Understanding Data Authorization in ROOK
In the ROOK platform, granting permission to access health data is a fundamental step in the data integration process. This article explains when and how end-users provide permission to their data within the ROOK ecosystem.
Permission at Connection
Permission is granted when the connection between the user's data source and the ROOK platform is established. Without this permission, the necessary data extraction and synchronization processes cannot occur.
The Authorization Screen
The permission request is presented to the end-user through an authorization screen. This screen serves to inform the user about:
The specific data that will be accessed.
How the data will be used.
Who will be responsible for managing the data.
It is important to note that the appearance of the authorization screen may differ depending on the user's operating system and the specific data source being connected. Regardless of these variations, the primary goal of the authorization screen is to provide clear and accurate information to the user, enabling them to make an informed decision regarding their data.
OAuth Flow and Security
To establish the connection and ensure an additional layer of security, ROOK uses an OAuth flow.
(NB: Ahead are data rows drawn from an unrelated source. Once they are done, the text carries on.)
theorem SameEnd.bind {α β : Type} {r r' : Res α} {k : α → State → Res β} (h : SameEnd r r')
    (hk : ∀ v s t, Alike s t → SameEnd (k v s) (k v t)) : SameEnd (r.bind k) (r'.bind k) := by
  cases h with
  | ok v h => exact hk v _ _ h
  | raise e s t => exact .raise e s t

section
variable {s t : State}

theorem Alike.unfetched (h : Alike s t) : t.unfetched = s.unfetched := by
  rw [State.unfetched, State.unfetched, h.cur, h.sessLen]

theorem Alike.drop (h : Alike s t) {n : Nat} (hn : n ≤ s.cur.valid.toNat) :
    Alike (s.setCur (s.cur.drop n)) (t.setCur (t.cur.drop n)) :=
  ⟨h.left.drop hn, h.right.drop (h.cur ▸ hn), congrArg (·.drop n) h.cur, h.sessBase, h.sessLen, h.strictS, h.mem⟩

theorem Alike.writeObu (h : Alike s t) (o : ObuRegs) (w : Bool) : Alike (s.writeObu o w) (t.writeObu o w) :=
  ⟨h.left.writeObu o w, h.right.writeObu o w, h.cur, h.sessBase, h.sessLen, h.strictS, h.mem⟩

theorem Alike.checkpoint (h : Alike s t) : Alike s.checkpoint t.checkpoint :=
  ⟨h.left.checkpoint, h.right.checkpoint, h.cur, h.sessBase, h.sessLen, h.strictS, h.mem⟩

theorem Alike.refill (h : Alike s t) : SameEnd (Machine.refill s) (Machine.refill t) := by
  obtain ⟨u, hr, hu, hfed⟩ := h.left.refill
  obtain ⟨u', hr', hu', hfed'⟩ := h.right.refill
  obtain ⟨hbits, hblank⟩ := refill_bits h.left.window h.left.undisturbed hr
  obtain ⟨hbits', hblank'⟩ := refill_bits h.right.window h.right.undisturbed hr'
  have hfoff := hu.foff
  have hfoff' := hu'.foff
  have hvalid := hu.valid
  have hvalid' := hu'.valid
  have hexh' := hu'.exh
  rw [h.unfetched, h.cur] at *
  rw [h.sessBase, h.mem] at hbits'
  rw [Nat.zero_add] at hvalid hvalid'
  have hcur : u'.cur = u.cur := Cursor.eq_of_bits hvalid' hvalid (hexh'.trans hu.exh.symm)
    (BitVec.eq_of_toNat_eq (hfoff'.trans hfoff.symm)) (hbits'.trans hbits.symm) hblank' hblank
  rw [hr, hr']
  refine .ok () ⟨hfed, hfed', hcur, ?_, ?_, ?_, ?_⟩ <;> rw [hu.frame, hu'.frame]
  · exact h.sessBase
  · exact h.sessLen
  · exact h.strictS
  · exact h.mem

theorem Alike.takeRest (h : Alike s t) (hi need : Nat) :
    SameEnd (Machine.takeRest hi need s) (Machine.takeRest hi need t) := by
  rcases Nat.lt_or_ge s.cur.valid.toNat need with hlt | hle
  · rw [takeRest_of_lt hlt, takeRest_of_lt (h.cur ▸ hlt)]
    exact .raise _ _ _
  · rw [takeRest_of_le hle, takeRest_of_le (h.cur ▸ hle), show t.cur.top need = _ from congrArg (·.top need) h.cur]
    exact .ok _ (h.drop hle)

theorem Alike.take (h : Alike s t) (n : Nat) : SameEnd (Machine.take n s) (Machine.take n t) := by
  have hcur := h.cur
  by_cases hv : n ≤ s.cur.valid.toNat
  · rw [take_of_held hv, take_of_held (hcur ▸ hv), show t.cur.top n = _ from congrArg (·.top n) hcur]
    exact .ok _ (h.drop hv)
  · rw [Nat.not_le] at hv
    cases he : s.cur.exh
    · rw [take_of_refill hv he, take_of_refill (hcur ▸ hv) (hcur ▸ he), hcur]
      exact h.refill.bind fun _ _ _ hu => hu.takeRest _ _
    · rw [take_of_exhausted hv he, take_of_exhausted (hcur ▸ hv) (hcur ▸ he)]
      exact .raise _ _ _

end

theorem Parser.alike {α : Type} {p : State → Res α} (hp : Parser p) {s t : State} (h : Alike s t) :
    SameEnd (p s) (p t) := by
  induction hp generalizing s t with
  | pure v => exact .ok v h
  | raise e he => exact .raise e s t
  | take n hn => exact h.take n
  | writeObu v o w => exact .ok v (h.writeObu o w)
  | @look _ p hp ih =>
    show SameEnd (p s.cur s.strictS s.sessLen s) (p t.cur t.strictS t.sessLen t)
    rw [h.cur, h.strictS, h.sessLen]
    exact ih _ _ _ h
  | bind hp hk ihp ihk => exact (ihp h).bind fun v _ _ => ihk v

/-- A command that runs out of bits does so in every state alike. -/
theorem exec_endOfStream_alike {i : Instr} {s s' t : State} (ha : Alike s s') (h : exec i s = .next t)
    (he : t.err = .endOfStream) : ∃ u, exec i s' = .next u ∧ u.err = .endOfStream := by
  have hi : i ≠ .bind := by
    rintro rfl
    rw [exec_bind_eq] at h
    cases h
    split at he <;> cases he
  obtain ⟨legal, body, hexec, hbody⟩ := exec_eq_command hi
  rw [hexec] at h ⊢
  rcases command_eq_next.1 h with ⟨-, rfl⟩ | ⟨hl, ⟨v, u, -, rfl⟩ | ⟨u, -, rfl⟩ | ⟨e, u, hu, rfl⟩⟩
  · cases he
  · cases he
  · cases he
  · obtain rfl : e = .endOfStream := he
    have hsame := (hbody hl).alike ha.checkpoint
    rw [hu] at hsame
    generalize hr : body s'.checkpoint = r at hsame
    cases hsame
    exact ⟨_, command_eq_next.2 (.inr ⟨hl, .inr (.inr ⟨_, _, hr, rfl⟩)⟩), rfl⟩

/-- Settles O40: the failed command left the cursor and the session as they were, so that the state it left is alike. -/
theorem endOfStreamRepeats : Obligations.EndOfStreamRepeats := by
  intro i s t hs hu h he hans
  have hend := exec_ends h
  obtain ⟨⟨-, -, -, hcur, -⟩, -, ⟨hbase, hlen, -, hstrict, -, -, -, -, -, -, htaint, -⟩, -⟩ :=
    failedCommandRollsBack i s t h (by rw [he]; decide)
  have hready : t.Ready t.unfetched := ⟨hend.inv hs, hu.of_foff_le htaint hbase (by rw [hcur]), hans⟩
  obtain ⟨t', -, ht', he', -⟩ := exec_answered hs.windowOk.1 h (by rw [he]; decide)
  have halike : Alike s.allAnswered t.allAnswered :=
    ⟨(State.Ready.allAnswered (k := 0) ⟨hs, hu, fun j hj => by omega⟩).fed, hready.allAnswered.fed, hcur, hbase, hlen,
      hstrict, congrArg Unseen.mem hend.unseen_eq⟩
  obtain ⟨u, hrun, herr⟩ := exec_endOfStream_alike halike ht' (he'.trans he)
  have hrun' := exec_of_ready hready (affords_unfetched i hready.1) hrun
  exact ⟨_, hrun', exec_failed hrun' herr (by decide)⟩

end Sys2Proof.Machine
end

section
/-! The range of each command's result, in every state (41_cursor_reads.md R101, R103 and R109 to R112). -/

namespace Sys2Proof.Machine

/-- A body that returns a value with `P`, or raises one of the five errors. -/
def Res.Returns (P : Word → Prop) (r : Res (Option Word)) : Prop :=
  r.Ends (fun v _ => ∃ w, v = some w ∧ P w) fun e _ => e ≠ .none

theorem command_returns {legal : Bool} {body : State → Res (Option Word)} {s t : State} {P : Word → Prop}
    (hbody : legal = true → (body s.checkpoint).Returns P) (h : command legal body s = .next t) (he : t.err = .none) :
    P t.result := by
  rcases command_eq_next.1 h with ⟨-, rfl⟩ | ⟨hl, ⟨v, u, hu, rfl⟩ | ⟨u, hu, rfl⟩ | ⟨e, u, hu, rfl⟩⟩
  · cases he
  all_goals
    have hret := hbody hl
    rw [hu] at hret
  · obtain ⟨w, hw, hP⟩ := hret
    cases hw
    exact hP
  · obtain ⟨w, hw, -⟩ := hret
    cases hw
  · exact absurd he hret

/-- What is read by read parts and then returned. -/
theorem Res.Returns.bind {α : Type} {P : Word → Prop} {Q : α → State → Prop} {s : State} {r : Res α}
    {k : α → State → Res (Option Word)} (h : r.Ends Q (ReadFails s)) (hk : ∀ v t, Q v t → (k v t).Returns P) :
    (r.bind k).Returns P :=
  (h.mono (fun _ _ h => h) fun _ _ h => h.2.ne_none).bind hk

/-- 64 bits keep a value or lower it. -/
theorem ofNat_toNat_le (v : Nat) : (BitVec.ofNat 64 v).toNat ≤ v := by
  rw [BitVec.toNat_ofNat]
  exact Nat.mod_le _ _

theorem ret_returns_le {v m : Nat} (h : v ≤ m) (s : State) : (ret v s).Returns fun w => w.toNat ≤ m :=
  ⟨_, rfl, (ofNat_toNat_le v).trans h⟩

theorem ret_returns_lt {v m : Nat} (h : v < m) (s : State) : (ret v s).Returns fun w => w.toNat < m :=
  ⟨_, rfl, (ofNat_toNat_le v).trans_lt h⟩

theorem onByteBoundary_returns {P : Word → Prop} {body : State → Res (Option Word)} {s : State}
    (h : (body s).Returns P) : (onByteBoundary body s).Returns P := by
  unfold onByteBoundary
  split
  · exact h
  · exact fun he => nomatch he

theorem bodyF_range {n : BitVec 32} (hl : legalBits n = true) (s : State) :
    (bodyF n s).Returns fun w => w.toNat < 2 ^ n.toNat :=
  .bind (take_ends ((legalBits_iff n).1 hl).2 s) fun _ _ ⟨hv, _⟩ => ret_returns_lt hv _

theorem bodyF1_range (s : State) : (bodyF1 s).Returns fun w => w.toNat ≤ 1 :=
  .bind (take_ends (n := 1) (by decide) s) fun _ _ ⟨hv, _⟩ => ret_returns_le (Nat.le_of_lt_succ hv) _

theorem bodyUvlc_range (s : State) : (bodyUvlc s).Returns fun w => w.toNat ≤ 2 ^ 32 - 1 := by
  refine .bind (uvlcRun_ends _ 0 s (by decide)) fun k t _ => ?_
  unfold uvlcTail
  split
  next => exact ret_returns_le (Nat.le_refl _) t
  next hk =>
    refine .bind (take_ends (by omega) t) fun v u ⟨hv, _⟩ => ret_returns_le ?_ u
    have hpow : 2 ^ k ≤ 2 ^ 31 := Nat.pow_le_pow_right (by decide) (by omega)
    omega

theorem bodyLe_range (n : BitVec 32) (s : State) : (bodyLe n s).Returns fun w => w.toNat < 2 ^ (8 * n.toNat) :=
  onByteBoundary_returns (.bind (leBytes_ends n.toNat 0 0 s (by decide)) fun v t ⟨hv, _⟩ =>
    ret_returns_lt (by rwa [Nat.zero_add] at hv) t)

theorem bodyLeb128_range (s : State) : (bodyLeb128 s).Returns fun w => w.toNat < 2 ^ 56 :=
  onByteBoundary_returns (.bind (lebBytes_ends 8 0 0 s (by decide)) fun v t ⟨hv, _⟩ => ret_returns_lt hv t)

theorem bodySu_range {n : BitVec 32} (hl : legalBits n = true) (s : State) :
    (bodySu n s).Returns fun w => -(2 ^ (n.toNat - 1) : Int) ≤ w.toInt ∧ w.toInt ≤ 2 ^ (n.toNat - 1) - 1 := by
  obtain ⟨h1, h32⟩ := (legalBits_iff n).1 hl
  refine .bind (take_ends h32 s) fun v t ⟨hv, _⟩ => ⟨_, rfl, ?_⟩
  have hb := suValue_bounds h1 hv
  have hpow : (2 : Int) ^ (n.toNat - 1) ≤ 2 ^ 31 := pow_le_pow_right₀ (by decide) (by omega)
  simpa only [BitVec.toInt_ofInt_eq_self (w := 64) (by decide) (n := suValue n.toNat v) (by omega) (by omega)] using hb

/-- The short codes are at most the symbols, and each long code names one (41_cursor_reads.md R106). -/
theorem two_pow_nsWidth {n : Nat} (hn : 1 ≤ n) :
    nsShort n + n = 2 * 2 ^ (nsWidth n - 1) ∧ 2 ^ (nsWidth n - 1) ≤ n := by
  have hlo : 2 ^ Nat.log2 n ≤ n := Nat.log2_self_le (by omega)
  have hhi : n < 2 ^ (Nat.log2 n + 1) := Nat.lt_log2_self
  rw [nsShort, nsWidth, Nat.add_sub_cancel, ← Nat.pow_succ']
  exact ⟨by omega, hlo⟩

theorem bodyNs_range {n : BitVec 32} (hl : legalAlphabet n = true) (s : State) :
    (bodyNs n s).Returns fun w => w.toNat < n.toNat := by
  obtain ⟨hsum, hlo⟩ := two_pow_nsWidth ((legalAlphabet_iff n).1 hl)
  have hw := nsWidth_le n
  refine .bind (take_ends (by omega) s) fun v t ⟨hv, _⟩ => ?_
  split
  next hshort => exact ret_returns_lt (by omega) t
  next hlong =>
    refine .bind (take_ends (n := 1) (by decide) t) fun e u ⟨he, _⟩ => ret_returns_lt ?_ u
    omega

/-! ### OBU_HDR -/

theorem Res.ends_true {α : Type} (r : Res α) : r.Ends (fun _ _ => True) fun _ _ => True := by
  cases r <;> trivial

/-- OBU_HDR counts the header byte in HDR_LEN (42_obu_framer.md R134). -/
theorem frameObu_hdrLen {h : HeaderByte} {x : ExtByte} {sz : Nat × Nat} (hsz : sz.2 ≤ 8) (s : State) :
    (frameObu h x sz s).Ends (fun _ t => 1 ≤ t.obu.info.hdrLen.toNat) fun _ _ => True := by
  have hlen : 1 ≤ (BitVec.ofNat 4 (1 + h.ext.toNat + sz.2)).toNat := by
    have hext := Bool.toNat_le h.ext
    rw [BitVec.toNat_ofNat]
    omega
  exact (Res.ends_true (payloadLength h.hasSize sz.1 _ s)).bind fun _ _ _ => hlen

theorem bodyObuHdr_hdrLen (s : State) :
    (bodyObuHdr s).Ends (fun _ t => 1 ≤ t.obu.info.hdrLen.toNat) fun _ _ => True := by
  unfold bodyObuHdr onByteBoundary
  split
  next =>
    refine (Res.ends_true (readHeader s)).bind fun h t _ => (Res.ends_true (readExt h.ext t)).bind fun x u _ => ?_
    exact ((readSize_ends h.hasSize u).mono (fun _ _ h => h) fun _ _ _ => trivial).bind
      fun sz w ⟨_, hsz, _⟩ => frameObu_hdrLen hsz w
  next => trivial

theorem execObuHdr_range {s t : State} (h : execObuHdr s = .next t) (he : t.err = .none) :
    t.obu.info.hdrLen.toNat ≤ 10 ∧ 1 ≤ t.obu.info.hdrLen.toNat ∧ t.obu.size.toNat < 2 ^ 56 := by
  have hends := bodyObuHdr_ends s.checkpoint
  have hlen := bodyObuHdr_hdrLen s.checkpoint
  have hrep := bodyObuHdr_reports s.checkpoint
  rcases command_eq_next.1 h with ⟨hl, -⟩ | ⟨-, ⟨v, u, hu, rfl⟩ | ⟨u, hu, rfl⟩ | ⟨e, u, hu, rfl⟩⟩
  · cases hl
  all_goals rw [hu] at hends hlen hrep
  · obtain ⟨-, hsize, h10, -⟩ := hends
    exact ⟨h10, hlen, hsize⟩
  · exact absurd rfl hrep
  · exact absurd he hrep

/-- Settles O44: each body's value is bounded by the reads it is made of. -/
theorem readResultsStayInRange : Obligations.ReadResultsStayInRange := by
  intro i s t h he
  cases i with
  | f n => exact command_returns (fun hl => bodyF_range hl _) h he
  | f1 => exact command_returns (legal := true) (fun _ => bodyF1_range _) h he
  | uvlc => exact command_returns (legal := true) (fun _ => bodyUvlc_range _) h he
  | le n => exact command_returns (fun _ => bodyLe_range n _) h he
  | leb128 => exact command_returns (legal := true) (fun _ => bodyLeb128_range _) h he
  | su n => exact command_returns (fun hl => bodySu_range hl _) h he
  | ns n => exact command_returns (fun hl => bodyNs_range hl _) h he
  | obuHdr => exact execObuHdr_range h he
  | bind => rw [exec_bind_success h he]; rfl

end Sys2Proof.Machine
end

section
/-! The OBU header framer (42_obu_framer.md R130 to R135): the header parse as a parser of the unread bit sequence under
the policy that was sampled at issue, and what OBU_HDR reports and leaves alone. -/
This authentication method empowers users by giving them control over the data they share. Users also have the option to revoke these permissions at any time, if they change their mind or no longer want their data to be accessible by ROOK.
Permission Renewal
In some instances, certain data sources may require periodic permission renewal. It is important to clarify that these renewals are imposed by the data sources themselves and are not a requirement of ROOK. If a user does not renew their permissions within the specified timeframe, access to their data will be restricted until the renewal is completed. This could lead to interruptions in certain services.
Commitment to Transparency
ROOK is committed to obtaining the necessary permissions to access user data while also respecting user privacy and preferences. Transparency and clarity are essential in every permission request method. This ensures that end-users have a comprehensive understanding of how their data will be managed, allowing them to make well-informed decisions and have confidence that their data is being handled in accordance with their expectations and privacy rights.